Multipurpose tool for semi-automatic matching of records against a SPARQL endpoint

Use-cases:

  1. associating strong identifiers with entities in CSV files (~reconciliation in OpenRefine)
  2. discovering equivalent entities between two SPARQL endpoints (~ what the SILK tool does)
  3. discovering duplicates in a SPARQL endpoint

A particular design guideline in creating the tool has been to support its use in a digital humanities scenario, where the need for trusted accuracy is paramount, and resources are available for manual verification of all suggestions. Therefore, 1) the automated functionalities of the tool weigh more on the side of recall as opposed to precision, and 2) much tought has been given to the user experience in the manual verification part.

Using Recon

Work in Recon is organized in projects, each of which is tied to 1) a particular data set to be reconciled and 2) to a particular identity resolver configuration (which can often be the same between projects if you are resolving similar entities against a common external vocabulary).

Creating a new project

The main page of Recon lists all open projects, along with information on how far they are into completion.
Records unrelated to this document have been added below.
-- ==== Sys2Proof/Tests/Slice0.lean ====
section
/-! SUPPORT. Tests of the model on small states. The expected results are those of the opcode map
(30_encoding.md R111, R112) and of the test vectors of 95_test_vectors.md, which each test names; the
witness theorems show states and operands that meet the hypotheses of the statements. -/

namespace Sys2Proof.Tests

open Sys2Proof Sys2Proof.Machine

/-! ## WellFormed: what it refuses -/

theorem test_reserved_row_refuses_op_b : (Instr.illegalReserved 0xB 1).wellFormed = false := by decide
theorem test_reserved_row_refuses_zero_bits : (Instr.illegalReserved 2 0).wellFormed = false := by decide

/-! ## Decode: each row's word written out from 30_encoding.md R110 to R112 -/

theorem test_decode_nop : decode 0b00000000000000000000000000000000#32 = .nop := by decide
theorem test_decode_clear : decode 0b00000000000000000000000000000001#32 = .clear := by decide
theorem test_decode_scan : decode 0b00000000000000000000000000000010#32 = .scan := by decide
theorem test_decode_build : decode 0b00000000000000000000000000000011#32 = .build := by decide
theorem test_decode_gencode : decode 0b00000000000000000000000000000100#32 = .gencode := by decide
theorem test_decode_emit : decode 0b00000000000000000000000000000101#32 = .emitHeader := by decide
theorem test_decode_pack : decode 0b00000000000000000000000000000110#32 = .pack := by decide
theorem test_decode_parse : decode 0b00000000000000000000000000000111#32 = .parseHeader := by decide
theorem test_decode_unpack : decode 0b00000000000000000000000000001000#32 = .unpack := by decide
theorem test_decode_compress : decode 0b00000000000000000000000000001001#32 = .compress := by decide
theorem test_decode_decompress : decode 0b00000000000000000000000000001010#32 = .decompress := by decide
theorem test_decode_op_b :
    decode 0b10000000000000000000000000101011#32 = .illegalOpB 0x8000002#28 := by decide
theorem test_decode_op_d :
    decode 0b00000000000000000000000000011101#32 = .illegalOpCtoF 1#2 1#28 := by decide
theorem test_decode_reserved_bit :
    decode 0b10000000000000000000000000000010#32 = .illegalReserved 2#4 0x8000000#28 := by decide

/-! ## Small states -/

/-- The machine after reset with CNT_W = 4 and OUT_BUF = 1, and a host with these items and events. -/
def host (q : List Item) (es : List Event) : State :=
  { State.reset with params := { cntWPred := 3, outBufExtra := 0 }, inQ := q, script := es }

/-- The state an instruction answers. -/
def after (i : Instr) (s : State) : State :=
  match exec i s with
  | .next t => t
  | .fault _ => s
  | .refused _ => s

/-- An arena that begins with these nodes. -/
def arena (l : List Node) : Vector Node 511 := writeNodes (Vector.replicate 511 (.leaf 0 0)) 0 l

/-- Counts of a few symbols. -/
def counts (l : List (Byte × Nat)) : Vector Nat 256 :=
  l.foldl (fun v p => symSet v p.1 p.2) (Vector.replicate 256 0)

/-- After SCAN, BUILD and GENCODE of "ab" (V-BLD-3): a "0", b "1", PBITS 2, ENC_PAD 6. -/
def abCodes (q : List Item) (es : List Event) : State :=
  { host q es with
    freq := counts [(0x61, 1), (0x62, 1)], scanTotal := 2, treeKind := .multi, rootValid := true,
    rootIdx := 2, nsym := 2, nnodes := 3,
    node := arena [.leaf 0x61 1, .leaf 0x62 1, .internal 2 0 1], len := counts [(0x61, 1), (0x62, 1)],
    bits := symSet (symSet (Vector.replicate 256 []) 0x61 [false]) 0x62 [true], codesValid := true,
    pbits := 2, encPad := 6 }

/-- After PARSE_HEADER of 00 01 61 01 62 FF pad (V-PH-4). -/
def abParsed (pad : BitVec 3) (q : List Item) (es : List Event) : State :=
  { host q es with
    treeKind := .multi, rootValid := true, rootIdx := 0, nsym := 2, nnodes := 3,
    node := arena [.internal 0 1 2, .leaf 0x61 0, .leaf 0x62 0], hdrParsed := true, hdrPad := pad }

/-- The tree of "ab". -/
def abTree : HuffTree := .node (.leaf 0x61) (.leaf 0x62)

/-- A command running at a place in its rule. -/
def running (p : Prim) (pt : Point) (it : Option (Item × Nat)) : State :=
  { host [] [] with opstate := .run (.prim p) 0, point := pt, item := it }

/-! ## The commands on vectors of 95_test_vectors.md -/

/-- V-SCAN-3, shortened to one symbol that is the sentinel. -/
theorem test_scan_counts :
    symGet (after .scan (host (streamOf [0xFF, 0x00, 0xFF]) (beats 10))).freq 0xFF = 2 := by
  decide +kernel

/-- V-SCAN-5: SCAN invalidates the tree; STATUS = 0x02. -/
theorem test_scan_status :
    statusWord (after .scan (abCodes (streamOf [0x61]) (beats 6))) = 0x02 := by decide +kernel

/-- V-BLD-4 "aab": the lighter b is extracted first and becomes the left child. -/
theorem test_build_lighter_left :
    nodeGet (after .build { host [] (beats 5) with freq := counts [(0x61, 2), (0x62, 1)] }).node 2 =
      .internal 3 1 0 := by decide +kernel

/-- V-BLD-1: BUILD of no counts gives the empty tree, STATUS = 0x12; before that, after `InvalidateTree` (R175,
R320), STATUS shows BUSY and TREE_KIND NONE. -/
theorem test_build_empty :
    statusWord (after .build { host [] (beats 1) with treeKind := .emptyTree, hdrParsed := true }) =
        0x01 ∧
      statusWord (after .build (host [] (beats 3))) = 0x12 := by decide +kernel

/-- R12, R13, R37: the position of an item is exact, also past the 5 bits of CNT_W = 4. -/
theorem test_position_is_exact :
    (coreTurn { running .unpack (.unpackNext 39) none with inQ := [.eos], pos := 40 }).item =
      some (.eos, 40) := by
  decide

/-- R6, R310: the step of a CMD write is the acceptance alone, STATUS = 1; the turns are steps of their own. -/
theorem test_cmd_write_is_one_access :
    ∃ t, step (host [.eos] (cmd .scan ++ beats 4)) = .next t ∧ statusWord t = 1 ∧ t.script = beats 4 ∧
      t.inQ = [.eos] := ⟨_, rfl, by decide, rfl, rfl⟩

/-- R391: the host takes back what it has queued, the oldest item first. -/
theorem test_withdraw :
    ∃ t, step (host [.byte 0x61, .eos] [.withdraw]) = .next t ∧ t.inQ = [.eos] := ⟨_, rfl, rfl⟩

/-- V-GEN-8 with counts 1 and 1: b "1". -/
theorem test_gencode_right_is_one :
    symGet (after .gencode { abCodes [] (beats 6) with bits := Vector.replicate 256 [] }).bits 0x62 =
      [true] := by decide +kernel

/-- V-GEN-1: SEQUENCE, ERR = 0x0402. -/
theorem test_gencode_no_tree :
    exactRead .err (after .gencode (host [] (beats 2))) = 0x0402 := by decide

/-- V-EH-6. -/
theorem test_emit_ab :
    (after .emitHeader (abCodes [] (beats 10))).outRec = [0x00, 0x01, 0x61, 0x01, 0x62, 0xFF, 0x06] := by
  decide +kernel

/-- V-EH-1: SEQUENCE, ERR = 0x0502. -/
theorem test_emit_no_codes :
    exactRead .err (after .emitHeader (host [] (beats 2))) = 0x0502 := by decide

/-- V-PACK-2. -/
theorem test_pack_ab :
    (after .pack (abCodes (streamOf [0x61, 0x62]) (beats 13))).outRec = [0x40] := by decide +kernel

/-- V-PACK-4: NO_CODE at the 63. -/
theorem test_pack_no_code :
    (after .pack (abCodes (streamOf [0x61, 0x62, 0x63]) (beats 20))).errPos = 2 := by decide +kernel

/-- V-PH-4: NODE_CHILD at SEL 0. -/
theorem test_parse_ab :
    exactRead .nodeChild (after .parseHeader
      (host (bytesIn [0x00, 0x01, 0x61, 0x01, 0x62, 0xFF, 0x06]) (beats 17))) = 0x00020001 := by
  decide +kernel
A new project can be created merely by typing a project name to the text box displayed and pressing enter. For a new project, this will take you to the configuration view. If you are an end user, you should have a ready project configuration file available. To load this, you should click on Import project, which will populate the configuration information for you, and allow you to move to the main project view by clicking on Return to project.

At this point, you are ready to load data into your project. Depending on your use case, tap on either the Load CSV button or the Load SPARQL button to import your dataset into Recon.

Working on a project

The main project view of Recon is organized into two columns. On the left are all entries in the data set to be reconciled, divided into pages (as a sidenote, the number of entries per page can be set in the configuration view. You should set it to fit a maximum of entries per page without the need for scrolling). On the right at the top are shown details of the currently selected entity. Below that is a table listing potential matches returned from the reconciliation endpoint, along with information on them as defined in the configuration.

The first nine of these potential matches are numbered, and the reconciliation match can be selected simply by pressing that number key on the keyboard. Any of the items can also be selected by clicking on its name or number.

After selection, the interface marks the resolved entity with a green border, and automatically shifts focus onto the next item in the dataset, allowing for a speedy reconciliation process.

If a mistake is made, the user can return to the previous entry by pressing shift+tab on the keyboard, or by selecting the entity to be corrected using the mouse (one can also move forward in the entity list by just pressing tab). Mousing over a reconciled entity also shows the name of the entity it was resolved against for quick verification in case of doubt.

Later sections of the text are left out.